/-- R175, R183: LD reads, ST writes the engine's own memory at a plus the sign-extended immediate; outside it, and where a
command engine's fragment or the plinth's ROM stands, the instruction completes with ERANGE. A word that an outstanding
table operation will write is waited for (R179); a word with an uncorrectable error is rewritten by a store (R223). -/
def Obligations.LoadAndStore : Prop :=
  ∀ (e : Eng) (d a : RegNo) (imm : BitVec 20) (s : State),
    let x := effAddr (s.reg e a) imm
    (s.takes e (.ld e d a imm) [d, a] 2 = true →
      (x < engMemWords e → (s.eng e).memPending x 1 = false → x ∉ (s.eng e).bad →
        ∃ t, exec (.ld e d a imm) s = .next t ∧ RegInstr s t e d ∧ t.reg e d = (if d = 0 then 0 else s.mem e x)
          ∧ (t.eng e).flags = (s.eng e).flags ∧ t.standsAt e ((s.eng e).pc + 1))
      ∧ (engMemWords e ≤ x → ∃ t, exec (.ld e d a imm) s = .next t ∧ Failed s t e .erange))
    ∧ (s.takes e (.st e d a imm) [d, a] 1 = true →
      (engStorable e x 1 = true → (s.eng e).memPending x 1 = false →
        ∃ t, exec (.st e d a imm) s = .next t ∧ OnlyEngine s t e ∧ t.mem e x = s.reg e d
          ∧ (∀ e' x', (e' ≠ e ∨ x' ≠ x) → t.mem e' x' = s.mem e' x') ∧ x ∉ (t.eng e).bad
          ∧ (∀ r, t.reg e r = s.reg e r) ∧ (t.eng e).flags = (s.eng e).flags ∧ t.standsAt e ((s.eng e).pc + 1))
      ∧ (engStorable e x 1 = false → ∃ t, exec (.st e d a imm) s = .next t ∧ Failed s t e .erange))

/-- R184: RST writes the word to RESULT_ADDR + 8 x index as a posted write and keeps one more than the highest index; at or
above RESULT_LEN it completes with ERANGE. Without Bus Master Enable, or in D3hot, the write is held (R133). -/
def Obligations.ResultStore : Prop :=
  ∀ (c : Fin 2) (d a : RegNo) (imm : BitVec 20) (s : State) (f : Frag),
    let e := Eng.cmd c
    let x := effAddr (s.reg e a) imm
    let w := Out.hostWrite (f.resAddr + BitVec.ofNat 64 (8 * x)) ((s.reg e d).zeroExtend 64)
    s.takes e (.rst e d a imm) [d, a] 2 = true → (s.cmd.get c).frag = some f →
      (x < f.resLen → f.aborted = false →
        ∃ t, exec (.rst e d a imm) s = .next t
          ∧ t = { s with outs := t.outs, host := { s.host with held := t.host.held }, cmd := t.cmd }
          ∧ (s.host.busMaster = true → s.host.d3hot = false → t.outs = s.outs ++ [w] ∧ t.host.held = s.host.held)
          ∧ (s.host.busMaster = false ∨ s.host.d3hot = true → t.outs = s.outs ∧ t.host.held = s.host.held ++ [w])
          ∧ (t.cmd.get c).frag = some { f with results := max f.results (x + 1), last := some (s.cmd.get c).pc }
          ∧ (∀ r, t.reg e r = s.reg e r) ∧ (t.cmd.get c).flags = (s.cmd.get c).flags ∧ t.standsAt e ((s.cmd.get c).pc + 1)
          ∧ (∀ c', c' ≠ c → t.cmd.get c' = s.cmd.get c'))
      ∧ (f.resLen ≤ x → ∃ t, exec (.rst e d a imm) s = .next t ∧ Failed s t e .erange)

/-- R167, R168, R169, R183: MFSR reads a special register, MTSR writes FLAGS, and in the plinth TVEC, SEL chooses by a
condition; what each special register and each condition code is. -/
def Obligations.SpecialRegistersAndSelect : Prop :=
  ∀ (e : Eng) (d a b : RegNo) (imm : BitVec 20) (fn : BitVec 15) (c : Fin 2) (m : Fin 64),
    Computes e (.mfsr e d 0 imm) [d] 1 d (fun s => BitVec.ofNat 36 (s.special e imm.toNat)) (fun s => (s.eng e).flags)
    ∧ Computes e (.sel e ⟨d, a, b, fn⟩) [d, a, b] 1 d
        (fun s => if condHolds fn.toNat (s.eng e).fz (s.eng e).fn (s.eng e).fc (s.eng e).fv then s.reg e a else s.reg e b)
        (fun s => (s.eng e).flags)
    ∧ Computes e (.mtsr e 0 a 0) [a] 1 0 (fun _ => 0)
        (fun s => ((s.reg e a).getLsbD 2, (s.reg e a).getLsbD 3, (s.reg e a).getLsbD 1, (s.reg e a).getLsbD 0))
    ∧ (∀ s, s.takes .plinth (.mtsr .plinth 0 a 0x12) [a] 1 = true → ∃ t, exec (.mtsr .plinth 0 a 0x12) s = .next t
        ∧ OnlyEngine s t .plinth ∧ t.plinth.tvec = s.reg .plinth a ∧ (∀ r, t.reg .plinth r = s.reg .plinth r)
        ∧ t.plinth.flags = s.plinth.flags ∧ t.plinth.mem = s.plinth.mem)
    ∧ (∀ s : State,
        s.special e 0 = 8 * (s.eng e).fn.toNat + 4 * (s.eng e).fz.toNat + 2 * (s.eng e).fc.toNat + (s.eng e).fv.toNat
        ∧ s.special (.cmd c) 1 = s.nowNs % 2 ^ 36 ∧ s.special e 2 = s.clk.frame % 2 ^ 36
        ∧ s.special e 3 = s.get F.PWR_GOV_STATUS_CAPACITY ∧ s.special e 4 = s.get F.PWR_COMMIT_EBUDGET
        ∧ s.special (.map m) 5 = m.val ∧ s.special (.cmd c) 5 = 64 ∧ s.special .plinth 5 = 64
        ∧ s.special (.map m) 6 = m.val ∧ s.special (.cmd c) 6 = 64 + c.val ∧ s.special .plinth 6 = 128
        ∧ s.special (.map m) 7 = (s.map.get m).cyc ∧ s.special (.map m) 8 = 143078 ∧ s.special (.cmd c) 8 = 0
        ∧ (∀ f, (s.cmd.get c).frag = some f → s.special (.cmd c) 0x0C = f.resLen ∧ s.special (.cmd c) 0x0D = f.results)
        ∧ s.special (.cmd c) 0x0E = (s.cmd.get c).ops.length ∧ s.special .plinth 0x12 = s.plinth.tvec.toNat
        ∧ s.special .plinth 0x10 = s.plinth.trapCause.toNat ∧ s.special .plinth 0x11 = s.plinth.trapPc.toNat)
    ∧ (∀ z n k v : Bool, (List.range 16).map (fun i => condHolds i z n k v)
        = [true, z, !z, n != v, n == v, !z && n == v, z || n != v, k, !k, !k && !z, k || z, n, !n, v, !v, false])

/-- R185: branches and jumps count from the instruction's own first word. A branch not taken goes on at the next word; a
target outside the program's words completes with ERANGE. -/
def Obligations.BranchAndJump : Prop :=
  ∀ (e : Eng) (d a : RegNo) (imm : BitVec 20) (imm25 : BitVec 25) (s : State),
    let pc := (s.eng e).pc
    let t25 := (BitVec.ofNat 36 pc + imm25.signExtend 36).toNat
    let t20 := (BitVec.ofNat 36 pc + imm.signExtend 36).toNat
    let ta := (s.reg e a + imm.signExtend 36).toNat
    let en := s.eng e
    let taken := condHolds d.toNat en.fz en.fn en.fc en.fv
    (s.takes e (.br e d imm25) [] 1 = true →
      (taken = false → ∃ t, exec (.br e d imm25) s = .next t ∧ RegInstr s t e 0 ∧ (t.eng e).flags = en.flags
          ∧ t.standsAt e (pc + 1))
      ∧ (taken = true → t25 < s.fetchLimit e → s.overBudget e 3 = false → ∃ t, exec (.br e d imm25) s = .next t
          ∧ RegInstr s t e 0 ∧ (t.eng e).flags = en.flags ∧ t.standsAt e t25
          ∧ (∀ m, e = .map m → (t.eng e).cyc = en.cyc + 3))
      ∧ (taken = true → s.fetchLimit e ≤ t25 → ∃ t, exec (.br e d imm25) s = .next t ∧ Failed s t e .erange))
    ∧ (s.takes e (.jal e d imm25) [d] 3 = true →
      (t25 < s.fetchLimit e → ∃ t, exec (.jal e d imm25) s = .next t ∧ RegInstr s t e d
          ∧ t.reg e d = (if d = 0 then 0 else BitVec.ofNat 36 (pc + 1)) ∧ (t.eng e).flags = en.flags ∧ t.standsAt e t25)
      ∧ (s.fetchLimit e ≤ t25 → ∃ t, exec (.jal e d imm25) s = .next t ∧ Failed s t e .erange))
    ∧ (s.takes e (.jalr e d a imm) [d, a] 3 = true →
      (ta < s.fetchLimit e → ∃ t, exec (.jalr e d a imm) s = .next t ∧ RegInstr s t e d
          ∧ t.reg e d = (if d = 0 then 0 else BitVec.ofNat 36 (pc + 1)) ∧ (t.eng e).flags = en.flags ∧ t.standsAt e ta)
      ∧ (s.fetchLimit e ≤ ta → ∃ t, exec (.jalr e d a imm) s = .next t ∧ Failed s t e .erange))
    ∧ (s.takes e (.dbnz e d 0 imm) [d] 1 = true →
      let v := s.reg e d - 1
      (d = 0 ∨ v = 0 → ∃ t, exec (.dbnz e d 0 imm) s = .next t ∧ RegInstr s t e d ∧ t.reg e d = 0
          ∧ (t.eng e).flags = en.flags ∧ t.standsAt e (pc + 1))
      ∧ (d ≠ 0 → v ≠ 0 → t20 < s.fetchLimit e → s.overBudget e 3 = false → ∃ t, exec (.dbnz e d 0 imm) s = .next t
          ∧ RegInstr s t e d ∧ t.reg e d = v ∧ (t.eng e).flags = en.flags ∧ t.standsAt e t20)
      ∧ (d ≠ 0 → v ≠ 0 → s.fetchLimit e ≤ t20 → ∃ t, exec (.dbnz e d 0 imm) s = .next t ∧ Failed s t e .erange))

/-- R179, R185, R186: END ends a fragment with OK once its table operations have finished, commits a map, and returns the
plinth from its routine; WAIT completes at once where its target is not later than NOW, else the engine waits in it until
WAIT_DONE. -/
def Obligations.EndAndWait : Prop :=
  ∀ (a : RegNo) (c : Fin 2) (m : Fin 64) (e : Eng) (f : Frag) (s : State),
    (s.takes (.cmd c) (.end_ (.cmd c) ⟨0, 0, 0, 0⟩) [] 2 = true → (s.cmd.get c).frag = some f →
      ((s.cmd.get c).ops = [] → ∃ t, exec (.end_ (.cmd c) ⟨0, 0, 0, 0⟩) s = .next t ∧ OnlyEngine s t (.cmd c)
        ∧ t.cmd.get c = { s.cmd.get c with stall := .none
                                           frag := some { f with ended := some ((s.cmd.get c).pc, .ok)
                                                                 last := some (s.cmd.get c).pc } })
      ∧ ((s.cmd.get c).ops ≠ [] → exec (.end_ (.cmd c) ⟨0, 0, 0, 0⟩) s = .next s))
    ∧ (s.takes (.map m) (.end_ (.map m) ⟨0, 0, 0, 0⟩) [] 2 = true → (s.map.get m).ops = [] →
      ∃ t, exec (.end_ (.map m) ⟨0, 0, 0, 0⟩) s = .next t ∧ (t.map.get m).run = false
        ∧ t.tr m = { s.tr m with committed := some (s.tr m).build, reports := [] }
        ∧ (∀ m', m' ≠ m → t.tr m' = s.tr m' ∧ t.map.get m' = s.map.get m') ∧ t.dp = s.dp ∧ t.cmd = s.cmd)
    ∧ (s.takes .plinth (.end_ .plinth ⟨0, 0, 0, 0⟩) [] 2 = true → s.plinth.ops = [] → s.pln.events = 0 → ∀ pc, s.plinth.ret = some pc →
      ∃ t, exec (.end_ .plinth ⟨0, 0, 0, 0⟩) s = .next t ∧ t = { s with plinth := { s.plinth with pc, ret := none } })
    ∧ (s.takes e (.wait e 0 a 0) [a] 2 = true →
      let now := s.nowAt (s.engCycle e)
      ((now - s.reg e a).msb = false → ∃ t, exec (.wait e 0 a 0) s = .next t ∧ RegInstr s t e 0
          ∧ (t.eng e).flags = (s.eng e).flags ∧ t.standsAt e ((s.eng e).pc + 1))
      ∧ ((now - s.reg e a).msb = true → exec (.wait e 0 a 0) s = .next (s.setEng e { s.eng e with stall := .until_ (s.reg e a) })))
    ∧ (∀ target, (s.eng e).stall = .until_ target → s.engRuns e = true →
      let w := match e with | .map _ => 2 + s.cyclesUntil (s.eng e).cyc target | _ => 2
      s.overBudget e w = false → ∃ t, exec (.waitDone e) s = .next t ∧ RegInstr s t e 0
        ∧ (t.eng e).flags = (s.eng e).flags ∧ t.standsAt e ((s.eng e).pc + 1))

/-- R187: a TRAP whose d and a are 0 and whose immediate codes a status other than OK completes with that status, as R173
says; any other TRAP is an illegal word, and completes with EILLEGAL. -/
def Obligations.TrapCompletesWithItsStatus : Prop :=
  ∀ (e : Eng) (d a : RegNo) (imm : BitVec 20) (st : Status),
    (st ≠ .ok → imm.toNat = st.code → FailsWith e (.trap e 0 0 imm) [] 2 st)
    ∧ ((d ≠ 0 ∨ a ≠ 0 ∨ ∀ st : Status, st ≠ .ok → imm.toNat ≠ st.code) → ∀ s : State,
        s.engRuns e = true → (s.eng e).stall.open = true → (s.eng e).fault = none → (s.eng e).pc < s.fetchLimit e →
        (s.eng e).badIn (s.eng e).pc 1 = false → s.overBudget e 1 = false →
        s.mem e (s.eng e).pc = BitVec.ofNat 36 (0x1D * 2 ^ 30 + d.toNat * 2 ^ 25 + a.toNat * 2 ^ 20 + imm.toNat) →
        ∃ t, exec (.trap e d a imm) s = .next t ∧ Failed s t e .eillegal)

☆ ☆ ☆ ☆ ☆

▶ [To do] Your answer should be the lines of the listing above between the line holding "let taken := condHolds" and the line holding "and returns the", inclusive, restated word for word and alone.

▶ [Response to the exercise]
    let taken := condHolds d.toNat en.fz en.fn en.fc en.fv
    (s.takes e (.br e d imm25) [] 1 = true →
      (taken = false → ∃ t, exec (.br e d imm25) s = .next t ∧ RegInstr s t e 0 ∧ (t.eng e).flags = en.flags
          ∧ t.standsAt e (pc + 1))
      ∧ (taken = true → t25 < s.fetchLimit e → s.overBudget e 3 = false → ∃ t, exec (.br e d imm25) s = .next t
          ∧ RegInstr s t e 0 ∧ (t.eng e).flags = en.flags ∧ t.standsAt e t25
          ∧ (∀ m, e = .map m → (t.eng e).cyc = en.cyc + 3))
      ∧ (taken = true → s.fetchLimit e ≤ t25 → ∃ t, exec (.br e d imm25) s = .next t ∧ Failed s t e .erange))
    ∧ (s.takes e (.jal e d imm25) [d] 3 = true →
      (t25 < s.fetchLimit e → ∃ t, exec (.jal e d imm25) s = .next t ∧ RegInstr s t e d
          ∧ t.reg e d = (if d = 0 then 0 else BitVec.ofNat 36 (pc + 1)) ∧ (t.eng e).flags = en.flags ∧ t.standsAt e t25)
      ∧ (s.fetchLimit e ≤ t25 → ∃ t, exec (.jal e d imm25) s = .next t ∧ Failed s t e .erange))
    ∧ (s.takes e (.jalr e d a imm) [d, a] 3 = true →
      (ta < s.fetchLimit e → ∃ t, exec (.jalr e d a imm) s = .next t ∧ RegInstr s t e d
          ∧ t.reg e d = (if d = 0 then 0 else BitVec.ofNat 36 (pc + 1)) ∧ (t.eng e).flags = en.flags ∧ t.standsAt e ta)
      ∧ (s.fetchLimit e ≤ ta → ∃ t, exec (.jalr e d a imm) s = .next t ∧ Failed s t e .erange))
    ∧ (s.takes e (.dbnz e d 0 imm) [d] 1 = true →
      let v := s.reg e d - 1
      (d = 0 ∨ v = 0 → ∃ t, exec (.dbnz e d 0 imm) s = .next t ∧ RegInstr s t e d ∧ t.reg e d = 0
          ∧ (t.eng e).flags = en.flags ∧ t.standsAt e (pc + 1))
      ∧ (d ≠ 0 → v ≠ 0 → t20 < s.fetchLimit e → s.overBudget e 3 = false → ∃ t, exec (.dbnz e d 0 imm) s = .next t
          ∧ RegInstr s t e d ∧ t.reg e d = v ∧ (t.eng e).flags = en.flags ∧ t.standsAt e t20)
      ∧ (d ≠ 0 → v ≠ 0 → s.fetchLimit e ≤ t20 → ∃ t, exec (.dbnz e d 0 imm) s = .next t ∧ Failed s t e .erange))

/-- R179, R185, R186: END ends a fragment with OK once its table operations have finished, commits a map, and returns the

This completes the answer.